Segment Start: THE RECORDS

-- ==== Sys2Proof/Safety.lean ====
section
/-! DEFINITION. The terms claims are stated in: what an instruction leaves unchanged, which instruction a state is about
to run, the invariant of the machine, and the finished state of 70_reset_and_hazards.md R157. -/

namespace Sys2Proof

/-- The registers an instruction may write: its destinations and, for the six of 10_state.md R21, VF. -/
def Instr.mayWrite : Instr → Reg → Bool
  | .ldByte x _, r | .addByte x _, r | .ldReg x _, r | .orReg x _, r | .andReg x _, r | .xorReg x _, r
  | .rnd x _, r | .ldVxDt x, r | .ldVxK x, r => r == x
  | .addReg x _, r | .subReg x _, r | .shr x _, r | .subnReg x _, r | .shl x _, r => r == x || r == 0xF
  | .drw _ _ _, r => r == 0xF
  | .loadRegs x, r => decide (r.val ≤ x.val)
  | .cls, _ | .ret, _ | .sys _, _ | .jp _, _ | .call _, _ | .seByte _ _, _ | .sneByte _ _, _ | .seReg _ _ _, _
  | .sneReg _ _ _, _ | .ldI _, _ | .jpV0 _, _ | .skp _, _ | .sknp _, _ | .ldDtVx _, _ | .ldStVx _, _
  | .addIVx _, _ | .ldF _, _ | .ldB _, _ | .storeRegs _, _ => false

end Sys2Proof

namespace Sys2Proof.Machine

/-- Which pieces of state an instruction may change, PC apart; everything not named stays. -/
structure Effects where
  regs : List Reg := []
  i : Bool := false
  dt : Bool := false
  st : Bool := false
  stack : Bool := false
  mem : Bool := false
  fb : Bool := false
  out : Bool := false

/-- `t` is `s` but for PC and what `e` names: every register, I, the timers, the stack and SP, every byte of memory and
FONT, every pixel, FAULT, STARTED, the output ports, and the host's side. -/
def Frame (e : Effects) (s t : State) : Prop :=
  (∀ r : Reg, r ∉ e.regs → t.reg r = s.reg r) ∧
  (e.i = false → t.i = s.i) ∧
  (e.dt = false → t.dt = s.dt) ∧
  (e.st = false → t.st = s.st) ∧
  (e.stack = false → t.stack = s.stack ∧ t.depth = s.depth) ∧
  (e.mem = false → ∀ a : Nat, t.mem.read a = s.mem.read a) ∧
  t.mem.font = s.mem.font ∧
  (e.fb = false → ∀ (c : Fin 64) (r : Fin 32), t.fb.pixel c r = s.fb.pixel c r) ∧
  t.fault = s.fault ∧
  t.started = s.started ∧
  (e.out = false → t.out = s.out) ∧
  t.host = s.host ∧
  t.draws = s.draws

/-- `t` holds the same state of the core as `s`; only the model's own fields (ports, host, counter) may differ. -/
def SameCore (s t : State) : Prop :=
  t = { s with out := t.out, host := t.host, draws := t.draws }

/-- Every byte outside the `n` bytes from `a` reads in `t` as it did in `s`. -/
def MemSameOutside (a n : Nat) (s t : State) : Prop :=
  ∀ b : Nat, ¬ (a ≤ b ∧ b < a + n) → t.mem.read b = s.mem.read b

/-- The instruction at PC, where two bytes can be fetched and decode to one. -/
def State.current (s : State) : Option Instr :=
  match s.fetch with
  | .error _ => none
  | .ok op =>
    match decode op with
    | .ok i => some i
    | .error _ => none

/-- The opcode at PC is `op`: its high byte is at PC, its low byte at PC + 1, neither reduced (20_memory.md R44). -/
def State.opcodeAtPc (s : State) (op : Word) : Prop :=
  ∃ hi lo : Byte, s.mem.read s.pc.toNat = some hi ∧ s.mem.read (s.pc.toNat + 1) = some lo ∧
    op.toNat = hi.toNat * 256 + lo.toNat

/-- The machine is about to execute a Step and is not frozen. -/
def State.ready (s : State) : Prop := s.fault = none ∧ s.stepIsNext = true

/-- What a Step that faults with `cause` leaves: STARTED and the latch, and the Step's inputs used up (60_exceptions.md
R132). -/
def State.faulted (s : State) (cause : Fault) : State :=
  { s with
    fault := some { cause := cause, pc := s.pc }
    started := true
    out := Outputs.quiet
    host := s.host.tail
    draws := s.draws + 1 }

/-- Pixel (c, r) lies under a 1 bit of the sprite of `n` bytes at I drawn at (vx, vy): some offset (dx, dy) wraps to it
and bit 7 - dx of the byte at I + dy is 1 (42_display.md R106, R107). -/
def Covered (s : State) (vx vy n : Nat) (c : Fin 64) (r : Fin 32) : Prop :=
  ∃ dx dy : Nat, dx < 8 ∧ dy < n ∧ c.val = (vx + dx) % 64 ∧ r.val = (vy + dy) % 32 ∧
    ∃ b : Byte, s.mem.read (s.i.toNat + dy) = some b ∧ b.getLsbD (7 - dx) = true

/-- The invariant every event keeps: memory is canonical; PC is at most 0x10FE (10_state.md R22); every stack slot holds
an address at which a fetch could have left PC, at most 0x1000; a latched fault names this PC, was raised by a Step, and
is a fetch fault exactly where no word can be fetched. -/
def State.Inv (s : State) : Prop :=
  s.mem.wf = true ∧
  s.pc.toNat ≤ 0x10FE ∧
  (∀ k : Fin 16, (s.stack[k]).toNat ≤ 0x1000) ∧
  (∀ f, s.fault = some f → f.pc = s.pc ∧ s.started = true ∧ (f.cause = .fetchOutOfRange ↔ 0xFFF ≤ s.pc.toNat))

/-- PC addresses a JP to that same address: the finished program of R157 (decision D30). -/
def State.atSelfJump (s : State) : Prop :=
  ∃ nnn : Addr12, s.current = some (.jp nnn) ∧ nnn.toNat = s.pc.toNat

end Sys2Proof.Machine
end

Segment End: THE RECORDS

> _TO DO_
Copy the records above exactly, leaving nothing out.

> _RESULT FOR THIS EXERCISE_
-- ==== Sys2Proof/Safety.lean ====
section
/-! DEFINITION. The terms claims are stated in: what an instruction leaves unchanged, which instruction a state is about
to run, the invariant of the machine, and the finished state of 70_reset_and_hazards.md R157. -/

namespace Sys2Proof

/-- The registers an instruction may write: its destinations and, for the six of 10_state.md R21, VF. -/
def Instr.mayWrite : Instr → Reg → Bool
  | .ldByte x _, r | .addByte x _, r | .ldReg x _, r | .orReg x _, r | .andReg x _, r | .xorReg x _, r
  | .rnd x _, r | .ldVxDt x, r | .ldVxK x, r => r == x
  | .addReg x _, r | .subReg x _, r | .shr x _, r | .subnReg x _, r | .shl x _, r => r == x || r == 0xF
  | .drw _ _ _, r => r == 0xF
  | .loadRegs x, r => decide (r.val ≤ x.val)
  | .cls, _ | .ret, _ | .sys _, _ | .jp _, _ | .call _, _ | .seByte _ _, _ | .sneByte _ _, _ | .seReg _ _ _, _
  | .sneReg _ _ _, _ | .ldI _, _ | .jpV0 _, _ | .skp _, _ | .sknp _, _ | .ldDtVx _, _ | .ldStVx _, _
  | .addIVx _, _ | .ldF _, _ | .ldB _, _ | .storeRegs _, _ => false

end Sys2Proof

namespace Sys2Proof.Machine

/-- Which pieces of state an instruction may change, PC apart; everything not named stays. -/
structure Effects where
  regs : List Reg := []
  i : Bool := false
  dt : Bool := false
  st : Bool := false
  stack : Bool := false
  mem : Bool := false
  fb : Bool := false
  out : Bool := false

/-- `t` is `s` but for PC and what `e` names: every register, I, the timers, the stack and SP, every byte of memory and
FONT, every pixel, FAULT, STARTED, the output ports, and the host's side. -/
def Frame (e : Effects) (s t : State) : Prop :=
  (∀ r : Reg, r ∉ e.regs → t.reg r = s.reg r) ∧
  (e.i = false → t.i = s.i) ∧
  (e.dt = false → t.dt = s.dt) ∧
  (e.st = false → t.st = s.st) ∧
  (e.stack = false → t.stack = s.stack ∧ t.depth = s.depth) ∧
  (e.mem = false → ∀ a : Nat, t.mem.read a = s.mem.read a) ∧
  t.mem.font = s.mem.font ∧
  (e.fb = false → ∀ (c : Fin 64) (r : Fin 32), t.fb.pixel c r = s.fb.pixel c r) ∧
  t.fault = s.fault ∧
  t.started = s.started ∧
  (e.out = false → t.out = s.out) ∧
  t.host = s.host ∧
  t.draws = s.draws

/-- `t` holds the same state of the core as `s`; only the model's own fields (ports, host, counter) may differ. -/
def SameCore (s t : State) : Prop :=
  t = { s with out := t.out, host := t.host, draws := t.draws }

/-- Every byte outside the `n` bytes from `a` reads in `t` as it did in `s`. -/
def MemSameOutside (a n : Nat) (s t : State) : Prop :=
  ∀ b : Nat, ¬ (a ≤ b ∧ b < a + n) → t.mem.read b = s.mem.read b

/-- The instruction at PC, where two bytes can be fetched and decode to one. -/
def State.current (s : State) : Option Instr :=
  match s.fetch with
  | .error _ => none
  | .ok op =>
    match decode op with
    | .ok i => some i
    | .error _ => none

/-- The opcode at PC is `op`: its high byte is at PC, its low byte at PC + 1, neither reduced (20_memory.md R44). -/
def State.opcodeAtPc (s : State) (op : Word) : Prop :=
  ∃ hi lo : Byte, s.mem.read s.pc.toNat = some hi ∧ s.mem.read (s.pc.toNat + 1) = some lo ∧
    op.toNat = hi.toNat * 256 + lo.toNat

/-- The machine is about to execute a Step and is not frozen. -/
def State.ready (s : State) : Prop := s.fault = none ∧ s.stepIsNext = true

/-- What a Step that faults with `cause` leaves: STARTED and the latch, and the Step's inputs used up (60_exceptions.md
R132). -/
def State.faulted (s : State) (cause : Fault) : State :=
  { s with
    fault := some { cause := cause, pc := s.pc }
    started := true
    out := Outputs.quiet
    host := s.host.tail
    draws := s.draws + 1 }

/-- Pixel (c, r) lies under a 1 bit of the sprite of `n` bytes at I drawn at (vx, vy): some offset (dx, dy) wraps to it
and bit 7 - dx of the byte at I + dy is 1 (42_display.md R106, R107). -/
def Covered (s : State) (vx vy n : Nat) (c : Fin 64) (r : Fin 32) : Prop :=
  ∃ dx dy : Nat, dx < 8 ∧ dy < n ∧ c.val = (vx + dx) % 64 ∧ r.val = (vy + dy) % 32 ∧
    ∃ b : Byte, s.mem.read (s.i.toNat + dy) = some b ∧ b.getLsbD (7 - dx) = true

/-- The invariant every event keeps: memory is canonical; PC is at most 0x10FE (10_state.md R22); every stack slot holds
an address at which a fetch could have left PC, at most 0x1000; a latched fault names this PC, was raised by a Step, and
is a fetch fault exactly where no word can be fetched. -/
def State.Inv (s : State) : Prop :=
  s.mem.wf = true ∧
  s.pc.toNat ≤ 0x10FE ∧
  (∀ k : Fin 16, (s.stack[k]).toNat ≤ 0x1000) ∧
  (∀ f, s.fault = some f → f.pc = s.pc ∧ s.started = true ∧ (f.cause = .fetchOutOfRange ↔ 0xFFF ≤ s.pc.toNat))

/-- PC addresses a JP to that same address: the finished program of R157 (decision D30). -/
def State.atSelfJump (s : State) : Prop :=
  ∃ nnn : Addr12, s.current = some (.jp nnn) ∧ nnn.toNat = s.pc.toNat

end Sys2Proof.Machine
end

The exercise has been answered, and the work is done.